Std Esquire wiring w/ a lower value (approx 1/10 of a normal Esquire) PIO cap in the 3rd position, kind of a cocked wah tone. But I usually keep it straight to the jack.


----------



## mrmatt1972 (Apr 3, 2008)

so keto, is that just vol and tone, no switching? And roryfan, does yours have the "Eldred" mod. Do you find it usable in that position? (neck position for lack of a better term).


----------



## keto (May 23, 2006)

Yup V-T no switch


----------



## marauder (Oct 19, 2009)

Though I have my "Esquire" in the for-sale section now, I do love it. I tried the "Arlo" version of the fixed wah mod, but I'm finding it a little on the dark side. I'm going to try and change up the capacitors to get the frequency window higher. It appears to be a touchy mod, very dependent on the pickup. I'm using the SD Custom Shop BG-1400, based on a Fender CS Esquire. It's quite gritty, but when in the "straight to jack" position the extra little bit of top end really shines through. Loves tweed-ish amp tones - I have an Eleven Rack so can mess around with different combinations. If I keep the esquire, I'm thinking I'll ditch the 11R and one of my basses, and pick up a DRRI with a Les Lius...


----------



## Mike Potvin (Apr 30, 2009)

I love Esquires (and any single pickup guitars really). I still use a standard 3 way switch, but wired as:

1) Fixed tone, run through a secondary capacitor (I fiddle with the values)
2) Tone bypass. Pickup > volume > jack
3) Standard Esquire cap (.047) with volume and tone.

When you use the right cap value in position 1, some people refer to this as a 'cocked wah" wiring scheme because you get a funky, nasal/bass tone.

Mike


----------



## mrmatt1972 (Apr 3, 2008)

FWIW I found this wiring resource. More possibilities than I ever imagined.

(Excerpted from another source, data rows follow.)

-- ==== Sys2Proof/Machine/Routes.lean ====
section
/-! DEFINITION. The two routes to the dictionary: CAN FD with its NMT, SYNC, heartbeat and EMCY services, and dictionary
datagrams (17_dictionary.md R407 to R414, R422, R423). -/

namespace Sys2Proof.Machine

/-! ## Segmented writes (R406, R413) -/

def setTransfer (s : State) (k : Client) (t : Option Transfer) : State :=
  { s with clients := vmod s.clients k fun c => { c with transfer := t } }

/-- Whether a segment goes on with the transfer in progress. -/
def segmentFits (t : Option Transfer) (i sub offset : Nat) : Bool :=
  match t with
  | some t => decide (t.index = i ∧ t.sub = sub ∧ offset = t.data.length)
  | none => false

/-- A segment that begins a transfer: none is in progress, or one of the same object. -/
def segmentBegins (t : Option Transfer) (i sub offset : Nat) : Bool :=
  decide (offset = 0) && (match t with
    | some t => decide (t.index = i ∧ t.sub = sub)
    | none => true)

/-- Bytes received so far with this segment. -/
def segmentData (t : Option Transfer) (offset : Nat) (data : List Byte) : List Byte :=
  match t with
  | some t => if offset = 0 then data else t.data ++ data
  | none => data

/-- A segment is kept; the final one makes the write; a gap abandons the transfer (R413). -/
def takeSegment (k : Client) (i sub offset : Nat) (data : List Byte) (final : Bool) (s : State) : State × WriteEnd :=
  let t := (s.clients.get k).transfer
  if segmentBegins t i sub offset || segmentFits t i sub offset then
    let all := segmentData t offset data
    if 2097152 < all.length then (setTransfer s k none, .abort .tooLong)
    else if final then writeObject k i sub all (setTransfer s k none)
    else (setTransfer s k (some ⟨i, sub, all, s.now⟩), .ack)
  else (setTransfer s k none, .abort .lengthMismatch)

/-- A transfer without a segment for 1 s ends with a protocol timeout (Table 17-1). -/
def execTransferTimeout (k : Client) (s : State) : Out :=
  match (s.clients.get k).transfer with
  | some t =>
    if t.lastAt + cyclesPerSec ≤ s.now then .next (completeClient (setTransfer s k none) k (.abort .protocolTimeout)) else .next s
  | none => .next s

/-! ## CAN FD USDO (R407, R411) -/

/-- A read of client k is answered with the value, or why not. -/
def answerRead (s : State) (k : Client) (i sub : Nat) : State :=
  match readObject k i sub (touchRead s k) with
  | .ok r => answer r.1 k (.value r.2)
  | .error a => answer s k (.abort a)

/-- A USDO request of slot 0, one session at a time: a request while one is in service is not taken. Its frame is stamped (10_time.md R257). -/
def execUsdoTransfer (r : DictRequest) (s : State) : Out :=
  if (s.clients.get 0).busy then .next s
  else
    let t := stampClient s 0
    match r with
    | .read i sub => if serves t 0 i then .next (answerRead t 0 i sub) else .next t
    | .write i sub data => .next (serveEnd t 0 i (writeObject 0 i sub data))
    | .segment i sub offset data final => .next (serveEnd t 0 i (takeSegment 0 i sub offset data final))

/-! ## NMT (R408, R409) -/

/-- The node hears the bus: the controller or its recovery loader runs, and the node is not bus-off. -/
def nodeHears (s : State) : Bool :=
  (match s.ctrl.mode with | .running => true | .recovery => true | _ => false) && !s.can.busOff &&
    decide (s.can.nmt ≠ .initialisation)

def setNmt (s : State) (m : NmtMode) : State := { s with can := { s.can with nmt := m } }

/-- Reset Node: reset source 2, while a channel runs only if 0x2002:05 is 1; else it is ignored, counted and noted. -/
def resetNode (s : State) : State :=
  if anyChannelRunning s ∧ cfg s (key 0x2002 5) ≠ 1 then logNote (bump s (key 0x2002 6)) 0 (key 0x2002 6) 0
  else assertModuleReset s 2

/-- The communication profile objects 0x1000 to 0x1FFF return to their saved values (15_reset.md R358). -/
def reloadProfile (s : State) : State :=
  let saved := match savedNewest s.flash with
    | some i => storeOf i.values
    | none => []
  let mix := fun (d : Store) => d.foldl (fun st p => if p.1 / 256 < 0x2000 then assocPut defaultOf st p.1 (defaultOf p.1) else st) d
  let load := fun (d : Store) => saved.foldl (fun st p => if p.1 / 256 < 0x2000 then assocPut defaultOf st p.1 p.2 else st) (mix d)
  { s with dict := { s.dict with
      master := load s.dict.master
      shadowA := if unitPresent s .a then load s.dict.shadowA else s.dict.shadowA
      shadowB := if unitPresent s .b then load s.dict.shadowB else s.dict.shadowB } }

/-- Reset Communication: reset source 5, the profile objects reloaded, the node restarted with its boot-up message; a USDO
session of slot 0 ends (R407, R424). -/
def resetCommunication (s : State) : State :=
  let t := reloadProfile (assertSource s 5)
  { t with
    can := { nodeStart t with busOff := false }
    clients := vmod t.clients 0 fun c => { c with transfer := none, snapshot := none } }

def execNmtStart (s : State) : Out := .next (if nodeHears s then setNmt s .operational else s)
def execNmtStop (s : State) : Out := .next (if nodeHears s then setNmt s .stopped else s)
def execNmtEnterPreOperational (s : State) : Out := .next (if nodeHears s then setNmt s .preOperational else s)

/-- The NMT command Reset Node (R409). -/
def execResetNode (s : State) : Out := .next (if nodeHears s then resetNode s else s)

/-- The NMT command Reset Communication, accepted in every state (R409). -/
def execResetCommunication (s : State) : Out := .next (if nodeHears s then resetCommunication s else s)

/-- An NMT command specifier of CiA 1301: 1 start, 2 stop, 128 pre-operational, 129 reset node, 130 reset communication. -/
def nmtCommand (s : State) (c : Nat) : State :=
  if c = 1 then setNmt s .operational
  else if c = 2 then setNmt s .stopped
  else if c = 128 then setNmt s .preOperational
  else if c = 129 then resetNode s
  else if c = 130 then resetCommunication s
  else s

/-! ## Bus-off, SYNC (R409, Table 17-2) -/

/-- The node goes bus-off: its USDO session is lost. -/
def execCanBusOff (s : State) : Out :=
  .next { s with
    can := { s.can with busOff := true }
    clients := vmod s.clients 0 fun c => { c with transfer := none, snapshot := none } }

/-- After 128 occurrences of 11 recessive bits the node sends again: BUS_OFF_SEEN and an EMCY. -/
def execBusOffRecovery (s : State) : Out :=
  if s.can.busOff then
    .next (raiseEmcy (setFlag { s with can := { s.can with busOff := false } } (key 0x2002 8) 31) 0x8140 (key 0x2002 8) 0)
  else .next s

/-- A SYNC is stamped on TB0 into 0x2002:07 (R257). -/
def execCanSyncRx (s : State) : Out := .next (if nodeHears s then regPut s (key 0x2002 7) (tb0Value s) else s)

/-! ## Module-sent messages (R414, R423) -/

/-- Access entries that take module-sent datagrams: VALID, SUBSCRIBE, prefix 32 (R414). -/
def subscribers (s : State) : List Nat :=
  ((List.range 8).map fun i => cfg s (key 0x2003 (i + 1))).filter fun e =>
    e.testBit 63 && e.testBit 61 && decide (e / 2 ^ 48 % 256 = 32)

/-- P0, or the lowest-numbered port whose link is up. -/
def moduleSentPort (s : State) : Option PortId := allPorts.find? fun p => portServes s p

/-- A module-sent datagram, with its CRC (Table 17-3). -/
def moduleDatagram (s : State) (opcode : Nat) (payload : List Byte) : Datagram :=
  let d : Datagram := { protocol := 0xD1C7, version := 1, opcode := opcode, sequence := 0, index := 0, sub := 0, flags := 1, offset := 0,
                        abort := 0, stamp := stampNow s, payload := payload, crc := 0 }
  { d with crc := datagramCrc d }

/-- A module-sent datagram goes to every subscriber, at its entry's address and UDP port (R414). -/
def sendToSubscribers (s : State) (opcode : Nat) (payload : List Byte) : State :=
  let d := moduleDatagram s opcode payload
  match moduleSentPort s with
  | some p =>
    forEach (subscribers s) (fun x e =>
      endpointSend x p .moduleSent (ipDest none (e % 2 ^ 32) 17 (cfg s (key 0x2003 9)) (e / 2 ^ 32 % 2 ^ 16)) (datagramFrame payload.length)
        (.datagram (datagramBytes d ++ leBytes 4 d.crc.toNat))) s
  | none => s

/-- The 12 bytes of a heartbeat datagram: NMT state, 0x2010:01, two reserved bytes, 0x5080:01 and 0x5C00:01 (R414). -/
def heartbeatBytes (s : State) : List Byte :=
  let v := fun (i sub : Nat) => (liveValue s i sub).getD (liveStatus s i sub (regGet s (key i sub)))
  leBytes 1 (v 0x2002 4) ++ leBytes 1 (v 0x2010 1) ++ leBytes 2 0 ++ leBytes 4 (v 0x5080 1) ++ leBytes 4 (v 0x5C00 1)

/-- The heartbeat of 0x1017 ms, on CAN FD where the node is not bus-off and to the subscribers, 12 bytes (R408, R414). -/
def execHeartbeat (s : State) : Out :=
  let period := cfg s (key 0x1017 0)
  if dictAnswers s ∧ period ≠ 0 ∧ s.can.heartbeatAt + period * cyclesPerMs ≤ s.now then
    .next (sendToSubscribers { s with can := { s.can with heartbeatAt := s.now } } 0x11 (heartbeatBytes s))
  else .next s

/-- Whether the inhibit time of 0x1015 × 100 µs has passed since the last EMCY (Table 17-2). -/
def emcyFree (s : State) : Bool :=
  match s.emcy.sentAt with
  | some t => decide (t + cfg s (key 0x1015 0) * 100 * cyclesPerUs ≤ s.now)
  | none => true

/-- The manufacturer-specific field of an EMCY (Table 17-5). -/
def emcyField (e : Emcy) : Nat := e.source % 256 * 2 ^ 56 + e.unit % 2 * 2 ^ 55 + e.level % 4 * 2 ^ 53 + e.detail % 2 ^ 32

/-- The 11 bytes of an EMCY: error code, error register, field, little-endian (R423; 00_scope.md R7). -/
def emcyBytes (e : Emcy) (register : Nat) : List Byte := leBytes 2 e.code ++ leBytes 1 register ++ leBytes 8 (emcyField e)

/-- The head of the EMCY queue is sent: on CAN FD unless the node is stopped, and to the subscribers, 11 bytes; it waits while
the node is bus-off (R408, R409, R423). -/
def execEmcySend (s : State) : Out :=
  match s.emcy.queue with
  | e :: rest =>
    if dictAnswers s ∧ ¬ s.can.busOff ∧ emcyFree s then
      let bytes := emcyBytes e (errorRegister s)
      .next (sendToSubscribers { s with emcy := { s.emcy with queue := rest, sentAt := some s.now, lastSent := bytes } } 0x10 bytes)
    else .next s
  | [] => .next s

/-! ## Dictionary datagrams (R410 to R413) -/

/-- The first VALID access entry that the source address matches. -/
def accessEntry (s : State) (ip : Nat) : Option Nat :=
  ((List.range 8).map fun i => cfg s (key 0x2003 (i + 1))).find? fun e =>
    let n := min 32 (e / 2 ^ 48 % 256)
    e.testBit 63 && decide (ip / 2 ^ (32 - n) = e % 2 ^ 32 / 2 ^ (32 - n))

/-- PROTOCOL, VERSION, OPCODE and CRC of a request hold. -/
def datagramGood (d : Datagram) : Bool :=
  decide (d.protocol = 0xD1C7 ∧ d.version = 1 ∧ d.crc = datagramCrc d) && (decide (d.opcode = 1) || decide (d.opcode = 2) ||
    decide (d.opcode = 0x20))

def discardKey : Nat := key 0x2003 0x0A

def allClients : List Client := (List.range 9).map (finOf 9 (by decide))

/-- The slot of a source, or a free one (R411, R412). -/
def slotFor (s : State) (src : Nat × Nat) : Option Client :=
  let l := allClients.drop 1
  (l.find? fun k => decide ((s.clients.get k).source = some src)).orElse fun _ =>
    l.find? fun k => (s.clients.get k).source.isNone

/-- The slot serves the source: a new one starts empty; the request's port and the entry's HOST are taken. -/
def enterSlot (s : State) (k : Client) (src : Nat × Nat) (p : PortId) (host : Bool) : State :=
  { s with clients := vmod s.clients k fun c =>
      { (if c.source = some src then c else clientReset) with source := some src, port := p, host := host, lastAt := s.now } }

/-- The bytes a read at an offset returns, at most 1,024, and whether they end the object. -/
def readChunk (data : List Byte) (offset : Nat) : List Byte × Bool :=
  ((data.drop offset).take 1024, decide (data.length ≤ offset + 1024))

/-- A read: at offset 0 it takes the snapshot, later it is served from it (R413). -/
def datagramRead (s : State) (k : Client) (d : Datagram) : State :=
  if d.offset = 0 then
    match readObject k d.index d.sub (touchRead s k) with
    | .ok r =>
      let t : State := { r.1 with clients := vmod r.1.clients k fun c => { c with snapshot := some (key d.index d.sub, r.2) } }
      let x := readChunk r.2 0
      replyAnswer (answer t k (.value x.1)) k d x.2 (.value x.1)
    | .error a => replyAnswer (answer s k (.abort a)) k d true (.abort a)
  else
    match (s.clients.get k).snapshot with
    | some (ky, data) =>
      if ky = key d.index d.sub ∧ d.offset < data.length then
        let x := readChunk data d.offset
        replyAnswer (answer s k (.value x.1)) k d x.2 (.value x.1)
      else replyAnswer (answer s k (.abort .lengthMismatch)) k d true (.abort .lengthMismatch)
    | none => replyAnswer (answer s k (.abort .lengthMismatch)) k d true (.abort .lengthMismatch)

/-- A write, whole or a segment; a held one is answered when it completes (R405, R413). -/
def datagramWrite (s : State) (k : Client) (d : Datagram) : State :=
  let t := serveEnd s k d.index (takeSegment k d.index d.sub d.offset d.payload (d.flags % 2 = 1))
  if (t.clients.get k).busy then { t with clients := vmod t.clients k fun c => { c with request := some d } }
  else
    match (t.clients.get k).answer with
    | some a => replyAnswer t k d true a
    | none => t

/-- An NMT datagram needs host rights; none has a reply (R411). -/
def datagramNmt (s : State) (k : Client) (d : Datagram) : State :=
  if hostRights s k then nmtCommand s ((d.payload.map BitVec.toNat).headD 0) else answer s k (.abort .unsupportedAccess)

/-- The client's request is served: a repeated SEQUENCE is answered again, one while another is in service is discarded
(R412). -/
def serveDatagram (s0 : State) (k : Client) (d : Datagram) : State :=
  if (s0.clients.get k).busy then bumpHalf s0 discardKey false
  else
    let s := stampClient s0 k
    let c := s.clients.get k
    let fresh := if d.opcode = 1 then datagramRead s k d else if d.opcode = 2 then datagramWrite s k d else datagramNmt s k d
    match c.lastReply with
    | some r =>
      if r.sequence = d.sequence then
        let again : Datagram := { r with flags := r.flags ||| 2, crc := 0 }
        endpointSend s c.port (.reply k) (replyDest s k) (datagramFrame again.payload.length)
          (.datagram (datagramBytes again ++ leBytes 4 (datagramCrc again).toNat))
      else fresh
    | none => fresh

/-- A datagram to the address of an enabled port at 0x2003:09: discarded and counted where no entry matches its source, where
it is malformed, or where no slot is free (R410, R412). -/
def execDictionaryDatagram (p : PortId) (srcIp srcPort : Nat) (d : Datagram) (s : State) : Out :=
  if dictAnswers s ∧ portServes s p ∧ s.relay.active.isSome then
    match accessEntry s srcIp with
    | none => .next (bumpHalf s discardKey true)
    | some e =>
      if ¬ datagramGood d then .next (bumpHalf s discardKey true)
      else
        match slotFor s (srcIp, srcPort) with
        | none => .next (bumpHalf s discardKey false)
        | some k => .next (serveDatagram (enterSlot s k (srcIp, srcPort) p (e.testBit 62)) k d)
  else .next s

/-- A datagram slot without a request for 10 s is freed; an unlock of its client ends (R411, R420). -/
def execClientSlotTimeout (k : Client) (s : State) : Out :=
  let c := s.clients.get k
  if k ≠ 0 ∧ c.source.isSome ∧ c.lastAt + 10 * cyclesPerSec ≤ s.now then
    let t := if s.maint.owner = some k then endUnlock s else s
    .next { t with
      clients := vmod t.clients k fun _ => clientReset
      maint := { t.maint with challenges := vmod t.maint.challenges k fun _ => none } }
  else .next s

end Sys2Proof.Machine
end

https://sites.google.com/site/phostenixwiringdiagrams/teles/esquires

Keep your experiences and ideas coming. We should probably post photos too. I'll shoot one tonight.


----------



## GuitarsCanada (Dec 30, 2005)

Very popular indeed


----------



## Swervin55 (Oct 30, 2009)

I put this together last year. At first it had a SD Hotrail. Then I tried a Don Mare (I forget the name at the moment but its his version of a black guard bridge pup). Went to a Fender SCN because I liked it in my Am Dlx Ash. Also during this process I went from standard Esquire wiring to the Eldred (cocked wah) and its way more useable than stock. But all the while I just couldn't get the sound I was after out of this guitar so to have something different than I already have, I installed a Michael Reilander P90 in the neck. Now the neck was unbalanced with the bridge and coincidentally, Michael was just coming out with his tele configured P90 bridge pickup to complement his neck P90 so I installed one in the bridge. Quest over. This is the greatest sounding guitar I own (and that's more than a few and of just about every type). Not to derail this thread about Esquires as I still own a Fender and putting together another as shown below.

Obligatory pics....


















just waiting for the neck


----------



## Mooh (Mar 7, 2007)

My first lapsteel was a single pickup Fender Champ or Champion with a singlecoil (kind of Tele style except I seem to recall the back plate was different or nonexistent) at the bridge. In experimenting with pickups it was once wired direct to the output jack and holy Moses it was tone to biblical proportions. It makes a difference. The Esquire tone, I believe, was somewhat sacrificed with the advent of the Telecaster. Too bad, it came close to the lapsteel tone. The lapsteels I've designed and made myself have no volume or tone controls, I have them on the floor or on the amp, and they always sound best plugged in direct.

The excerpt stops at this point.